◆ Problem ◆
Using the listing below, set down each line from the line containing "discarded bits. -/" through the line containing "def execCmark (imm", both ends included, exactly and with nothing added.

- Opening Delimiter -

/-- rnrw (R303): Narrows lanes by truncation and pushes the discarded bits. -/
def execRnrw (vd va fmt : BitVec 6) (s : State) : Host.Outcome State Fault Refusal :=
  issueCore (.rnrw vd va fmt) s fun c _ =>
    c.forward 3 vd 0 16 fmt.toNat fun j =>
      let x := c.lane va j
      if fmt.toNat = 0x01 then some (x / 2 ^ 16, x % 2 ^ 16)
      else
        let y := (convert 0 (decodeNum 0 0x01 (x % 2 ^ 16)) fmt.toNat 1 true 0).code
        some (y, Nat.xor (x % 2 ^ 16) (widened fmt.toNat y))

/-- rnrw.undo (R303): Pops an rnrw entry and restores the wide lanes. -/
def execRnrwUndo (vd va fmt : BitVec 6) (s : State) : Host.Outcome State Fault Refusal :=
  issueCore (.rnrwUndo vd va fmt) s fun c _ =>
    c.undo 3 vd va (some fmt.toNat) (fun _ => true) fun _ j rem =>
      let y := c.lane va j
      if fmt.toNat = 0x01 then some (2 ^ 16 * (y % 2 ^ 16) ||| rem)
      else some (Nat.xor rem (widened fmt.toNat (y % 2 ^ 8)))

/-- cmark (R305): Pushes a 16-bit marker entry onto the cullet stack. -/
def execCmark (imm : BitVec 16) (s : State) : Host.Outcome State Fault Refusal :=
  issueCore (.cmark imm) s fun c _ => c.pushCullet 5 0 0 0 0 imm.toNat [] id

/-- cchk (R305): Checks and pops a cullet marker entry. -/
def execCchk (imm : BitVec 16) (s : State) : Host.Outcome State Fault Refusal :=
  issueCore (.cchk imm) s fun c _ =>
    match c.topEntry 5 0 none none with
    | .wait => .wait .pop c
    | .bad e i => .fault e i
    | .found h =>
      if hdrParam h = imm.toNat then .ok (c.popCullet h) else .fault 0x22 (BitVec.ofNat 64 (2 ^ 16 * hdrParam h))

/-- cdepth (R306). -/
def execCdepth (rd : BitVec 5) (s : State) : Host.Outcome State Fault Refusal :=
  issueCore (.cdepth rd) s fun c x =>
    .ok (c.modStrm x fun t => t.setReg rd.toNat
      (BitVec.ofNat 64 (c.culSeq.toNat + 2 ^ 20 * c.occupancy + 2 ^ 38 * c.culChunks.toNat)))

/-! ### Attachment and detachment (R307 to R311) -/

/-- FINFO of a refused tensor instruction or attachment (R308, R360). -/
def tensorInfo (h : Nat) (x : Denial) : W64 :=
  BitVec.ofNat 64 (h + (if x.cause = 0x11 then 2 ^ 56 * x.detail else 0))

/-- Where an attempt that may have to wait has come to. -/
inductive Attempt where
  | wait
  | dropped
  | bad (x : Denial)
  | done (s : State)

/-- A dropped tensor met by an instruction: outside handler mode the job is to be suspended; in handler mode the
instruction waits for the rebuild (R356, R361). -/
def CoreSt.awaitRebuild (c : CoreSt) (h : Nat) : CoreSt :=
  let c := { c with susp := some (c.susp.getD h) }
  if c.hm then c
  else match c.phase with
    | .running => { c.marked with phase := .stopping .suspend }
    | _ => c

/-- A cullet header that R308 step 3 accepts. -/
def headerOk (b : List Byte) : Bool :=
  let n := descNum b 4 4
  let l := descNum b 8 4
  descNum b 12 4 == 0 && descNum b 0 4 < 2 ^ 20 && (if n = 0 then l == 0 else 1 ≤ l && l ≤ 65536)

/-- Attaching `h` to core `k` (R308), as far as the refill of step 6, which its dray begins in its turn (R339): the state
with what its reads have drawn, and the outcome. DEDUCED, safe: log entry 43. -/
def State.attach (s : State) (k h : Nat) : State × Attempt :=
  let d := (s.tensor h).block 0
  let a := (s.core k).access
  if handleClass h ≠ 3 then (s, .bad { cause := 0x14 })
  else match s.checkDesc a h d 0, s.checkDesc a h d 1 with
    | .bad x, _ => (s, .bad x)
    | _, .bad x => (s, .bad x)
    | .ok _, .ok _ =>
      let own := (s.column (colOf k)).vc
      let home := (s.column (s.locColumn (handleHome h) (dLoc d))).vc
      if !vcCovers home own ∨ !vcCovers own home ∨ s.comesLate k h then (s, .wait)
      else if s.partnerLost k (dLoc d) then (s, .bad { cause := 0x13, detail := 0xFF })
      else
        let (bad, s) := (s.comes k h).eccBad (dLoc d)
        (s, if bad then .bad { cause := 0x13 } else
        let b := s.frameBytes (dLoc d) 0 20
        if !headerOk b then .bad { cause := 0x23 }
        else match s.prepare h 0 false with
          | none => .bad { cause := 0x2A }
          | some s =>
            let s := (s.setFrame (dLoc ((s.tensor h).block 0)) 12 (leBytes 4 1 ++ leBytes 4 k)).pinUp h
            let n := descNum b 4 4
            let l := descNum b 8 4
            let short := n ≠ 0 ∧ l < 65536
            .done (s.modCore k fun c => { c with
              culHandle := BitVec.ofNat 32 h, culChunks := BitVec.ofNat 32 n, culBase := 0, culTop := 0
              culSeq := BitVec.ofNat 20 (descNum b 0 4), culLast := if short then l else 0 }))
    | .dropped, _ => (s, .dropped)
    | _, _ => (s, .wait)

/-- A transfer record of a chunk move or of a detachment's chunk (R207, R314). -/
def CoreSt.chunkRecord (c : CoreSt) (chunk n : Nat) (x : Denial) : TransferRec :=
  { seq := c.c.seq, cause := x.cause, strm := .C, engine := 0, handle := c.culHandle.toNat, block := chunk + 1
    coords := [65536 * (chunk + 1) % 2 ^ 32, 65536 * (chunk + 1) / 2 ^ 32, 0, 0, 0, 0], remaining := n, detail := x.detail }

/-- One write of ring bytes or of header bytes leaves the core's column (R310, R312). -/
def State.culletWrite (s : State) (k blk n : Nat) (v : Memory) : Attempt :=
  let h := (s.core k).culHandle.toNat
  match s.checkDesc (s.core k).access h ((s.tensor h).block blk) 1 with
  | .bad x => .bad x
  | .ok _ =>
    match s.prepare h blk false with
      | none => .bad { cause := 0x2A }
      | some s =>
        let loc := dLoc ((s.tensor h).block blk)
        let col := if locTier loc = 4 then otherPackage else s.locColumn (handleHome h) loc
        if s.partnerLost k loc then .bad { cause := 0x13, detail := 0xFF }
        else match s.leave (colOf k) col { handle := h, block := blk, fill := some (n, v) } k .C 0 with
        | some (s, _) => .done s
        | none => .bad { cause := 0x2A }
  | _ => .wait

- Closing Delimiter -
- Opening Delimiter -

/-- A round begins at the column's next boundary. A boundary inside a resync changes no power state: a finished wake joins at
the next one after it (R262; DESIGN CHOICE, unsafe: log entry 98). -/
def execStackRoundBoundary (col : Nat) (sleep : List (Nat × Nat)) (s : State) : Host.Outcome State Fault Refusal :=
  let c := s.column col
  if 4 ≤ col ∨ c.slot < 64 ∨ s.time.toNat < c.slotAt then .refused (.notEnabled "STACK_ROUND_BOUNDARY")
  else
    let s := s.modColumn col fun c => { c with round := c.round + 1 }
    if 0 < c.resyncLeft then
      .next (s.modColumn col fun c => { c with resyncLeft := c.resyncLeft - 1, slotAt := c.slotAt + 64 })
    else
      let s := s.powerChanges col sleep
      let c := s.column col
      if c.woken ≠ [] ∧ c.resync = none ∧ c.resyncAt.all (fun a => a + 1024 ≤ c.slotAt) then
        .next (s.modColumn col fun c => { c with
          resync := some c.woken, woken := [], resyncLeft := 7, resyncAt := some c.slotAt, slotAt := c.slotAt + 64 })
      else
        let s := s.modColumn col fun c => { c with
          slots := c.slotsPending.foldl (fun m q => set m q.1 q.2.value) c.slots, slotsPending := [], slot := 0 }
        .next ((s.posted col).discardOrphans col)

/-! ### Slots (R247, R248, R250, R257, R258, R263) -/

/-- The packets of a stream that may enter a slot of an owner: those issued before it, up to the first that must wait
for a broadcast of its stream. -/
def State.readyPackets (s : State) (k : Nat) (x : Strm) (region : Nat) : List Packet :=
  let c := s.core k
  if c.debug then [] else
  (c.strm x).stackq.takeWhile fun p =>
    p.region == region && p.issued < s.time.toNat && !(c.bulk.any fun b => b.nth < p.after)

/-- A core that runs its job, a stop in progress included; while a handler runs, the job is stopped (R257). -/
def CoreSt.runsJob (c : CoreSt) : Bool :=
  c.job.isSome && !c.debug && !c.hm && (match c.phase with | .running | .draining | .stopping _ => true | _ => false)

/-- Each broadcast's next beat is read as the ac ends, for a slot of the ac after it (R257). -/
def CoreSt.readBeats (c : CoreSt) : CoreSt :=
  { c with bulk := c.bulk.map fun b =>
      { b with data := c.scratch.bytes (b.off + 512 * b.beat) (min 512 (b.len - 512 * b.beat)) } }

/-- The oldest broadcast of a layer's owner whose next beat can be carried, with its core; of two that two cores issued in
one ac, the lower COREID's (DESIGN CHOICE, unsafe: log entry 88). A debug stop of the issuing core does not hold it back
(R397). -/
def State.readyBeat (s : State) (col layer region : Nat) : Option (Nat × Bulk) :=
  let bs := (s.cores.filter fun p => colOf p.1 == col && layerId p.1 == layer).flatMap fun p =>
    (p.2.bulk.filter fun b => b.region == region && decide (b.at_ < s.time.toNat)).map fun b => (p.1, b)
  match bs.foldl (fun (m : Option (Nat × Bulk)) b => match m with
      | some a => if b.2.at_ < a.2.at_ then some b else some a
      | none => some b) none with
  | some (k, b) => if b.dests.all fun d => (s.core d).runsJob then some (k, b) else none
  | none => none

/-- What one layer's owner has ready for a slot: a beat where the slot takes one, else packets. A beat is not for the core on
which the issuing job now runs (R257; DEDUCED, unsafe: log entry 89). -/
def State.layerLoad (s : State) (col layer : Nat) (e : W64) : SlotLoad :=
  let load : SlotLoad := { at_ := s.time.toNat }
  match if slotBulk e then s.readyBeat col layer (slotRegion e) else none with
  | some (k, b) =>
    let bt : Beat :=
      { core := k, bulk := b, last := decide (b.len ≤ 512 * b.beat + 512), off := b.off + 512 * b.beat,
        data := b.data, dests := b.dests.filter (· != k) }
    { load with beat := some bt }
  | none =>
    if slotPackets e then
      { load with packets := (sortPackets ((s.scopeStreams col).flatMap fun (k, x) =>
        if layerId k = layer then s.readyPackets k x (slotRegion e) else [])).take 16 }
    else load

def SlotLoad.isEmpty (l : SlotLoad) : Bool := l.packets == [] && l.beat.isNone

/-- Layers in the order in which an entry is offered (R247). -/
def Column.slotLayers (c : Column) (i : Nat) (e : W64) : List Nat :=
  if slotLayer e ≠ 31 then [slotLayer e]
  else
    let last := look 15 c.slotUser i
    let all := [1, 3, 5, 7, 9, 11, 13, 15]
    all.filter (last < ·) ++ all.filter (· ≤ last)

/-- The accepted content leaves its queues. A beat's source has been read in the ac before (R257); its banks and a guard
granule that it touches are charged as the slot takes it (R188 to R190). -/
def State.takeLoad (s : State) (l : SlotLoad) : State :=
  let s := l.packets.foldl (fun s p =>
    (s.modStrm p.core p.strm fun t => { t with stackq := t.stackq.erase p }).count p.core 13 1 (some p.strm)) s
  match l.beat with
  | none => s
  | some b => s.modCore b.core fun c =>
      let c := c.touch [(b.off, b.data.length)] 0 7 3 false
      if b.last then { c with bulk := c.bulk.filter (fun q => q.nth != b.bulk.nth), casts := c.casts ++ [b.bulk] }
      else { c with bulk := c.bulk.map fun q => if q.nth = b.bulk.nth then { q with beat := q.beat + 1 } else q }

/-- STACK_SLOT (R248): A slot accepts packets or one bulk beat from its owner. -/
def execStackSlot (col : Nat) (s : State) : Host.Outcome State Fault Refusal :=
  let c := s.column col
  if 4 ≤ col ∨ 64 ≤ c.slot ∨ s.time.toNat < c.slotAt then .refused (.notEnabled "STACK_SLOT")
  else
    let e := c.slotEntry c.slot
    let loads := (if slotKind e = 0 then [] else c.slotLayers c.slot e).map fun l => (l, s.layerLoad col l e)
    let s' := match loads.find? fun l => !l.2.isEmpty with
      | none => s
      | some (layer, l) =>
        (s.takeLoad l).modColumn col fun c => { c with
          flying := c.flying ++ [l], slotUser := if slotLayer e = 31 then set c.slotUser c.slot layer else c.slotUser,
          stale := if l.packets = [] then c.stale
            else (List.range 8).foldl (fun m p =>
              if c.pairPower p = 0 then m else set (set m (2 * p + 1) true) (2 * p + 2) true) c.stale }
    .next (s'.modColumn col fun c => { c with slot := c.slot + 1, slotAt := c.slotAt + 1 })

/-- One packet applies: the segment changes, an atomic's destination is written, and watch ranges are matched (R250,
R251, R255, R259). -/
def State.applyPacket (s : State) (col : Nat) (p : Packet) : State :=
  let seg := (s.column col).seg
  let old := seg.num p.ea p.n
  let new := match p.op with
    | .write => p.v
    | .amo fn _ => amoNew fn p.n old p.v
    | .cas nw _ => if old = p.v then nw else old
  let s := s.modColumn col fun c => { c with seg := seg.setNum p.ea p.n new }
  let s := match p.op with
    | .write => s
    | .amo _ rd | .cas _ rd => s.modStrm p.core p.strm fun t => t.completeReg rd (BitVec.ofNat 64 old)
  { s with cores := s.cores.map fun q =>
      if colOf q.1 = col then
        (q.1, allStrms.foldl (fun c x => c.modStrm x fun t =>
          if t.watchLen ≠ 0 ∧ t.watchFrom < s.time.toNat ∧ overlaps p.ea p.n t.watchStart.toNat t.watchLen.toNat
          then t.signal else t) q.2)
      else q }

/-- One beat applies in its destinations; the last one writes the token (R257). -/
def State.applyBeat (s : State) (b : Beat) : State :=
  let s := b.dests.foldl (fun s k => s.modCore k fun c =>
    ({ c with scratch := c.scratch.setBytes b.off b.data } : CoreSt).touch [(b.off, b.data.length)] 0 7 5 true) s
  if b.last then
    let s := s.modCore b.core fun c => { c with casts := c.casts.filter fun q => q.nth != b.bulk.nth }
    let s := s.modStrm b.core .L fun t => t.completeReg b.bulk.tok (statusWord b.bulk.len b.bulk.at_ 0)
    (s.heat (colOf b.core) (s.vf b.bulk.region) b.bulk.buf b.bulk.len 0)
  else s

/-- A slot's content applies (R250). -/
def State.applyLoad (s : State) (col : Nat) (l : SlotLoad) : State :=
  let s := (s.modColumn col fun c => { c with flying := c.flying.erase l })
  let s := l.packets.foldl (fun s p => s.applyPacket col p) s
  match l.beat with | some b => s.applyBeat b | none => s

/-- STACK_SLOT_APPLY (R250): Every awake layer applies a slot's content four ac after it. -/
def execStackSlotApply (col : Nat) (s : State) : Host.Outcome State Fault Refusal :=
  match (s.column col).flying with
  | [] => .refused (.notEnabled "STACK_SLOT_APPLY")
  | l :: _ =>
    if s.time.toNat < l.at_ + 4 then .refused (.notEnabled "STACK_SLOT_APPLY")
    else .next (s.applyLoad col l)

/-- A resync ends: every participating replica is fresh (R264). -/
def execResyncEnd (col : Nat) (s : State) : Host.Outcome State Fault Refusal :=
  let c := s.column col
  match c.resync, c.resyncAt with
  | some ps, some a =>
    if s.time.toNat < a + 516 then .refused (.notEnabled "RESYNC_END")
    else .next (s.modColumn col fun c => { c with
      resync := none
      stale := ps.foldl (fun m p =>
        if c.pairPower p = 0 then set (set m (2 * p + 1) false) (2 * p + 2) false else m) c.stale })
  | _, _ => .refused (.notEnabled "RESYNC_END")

- Closing Delimiter -

◆ Exercise solution ◆
/-- rnrw (R303): Narrows lanes by truncation and pushes the discarded bits. -/
def execRnrw (vd va fmt : BitVec 6) (s : State) : Host.Outcome State Fault Refusal :=
  issueCore (.rnrw vd va fmt) s fun c _ =>
    c.forward 3 vd 0 16 fmt.toNat fun j =>
      let x := c.lane va j
      if fmt.toNat = 0x01 then some (x / 2 ^ 16, x % 2 ^ 16)
      else
        let y := (convert 0 (decodeNum 0 0x01 (x % 2 ^ 16)) fmt.toNat 1 true 0).code
        some (y, Nat.xor (x % 2 ^ 16) (widened fmt.toNat y))

/-- rnrw.undo (R303): Pops an rnrw entry and restores the wide lanes. -/
def execRnrwUndo (vd va fmt : BitVec 6) (s : State) : Host.Outcome State Fault Refusal :=
  issueCore (.rnrwUndo vd va fmt) s fun c _ =>
    c.undo 3 vd va (some fmt.toNat) (fun _ => true) fun _ j rem =>
      let y := c.lane va j
      if fmt.toNat = 0x01 then some (2 ^ 16 * (y % 2 ^ 16) ||| rem)
      else some (Nat.xor rem (widened fmt.toNat (y % 2 ^ 8)))

/-- cmark (R305): Pushes a 16-bit marker entry onto the cullet stack. -/
def execCmark (imm : BitVec 16) (s : State) : Host.Outcome State Fault Refusal :=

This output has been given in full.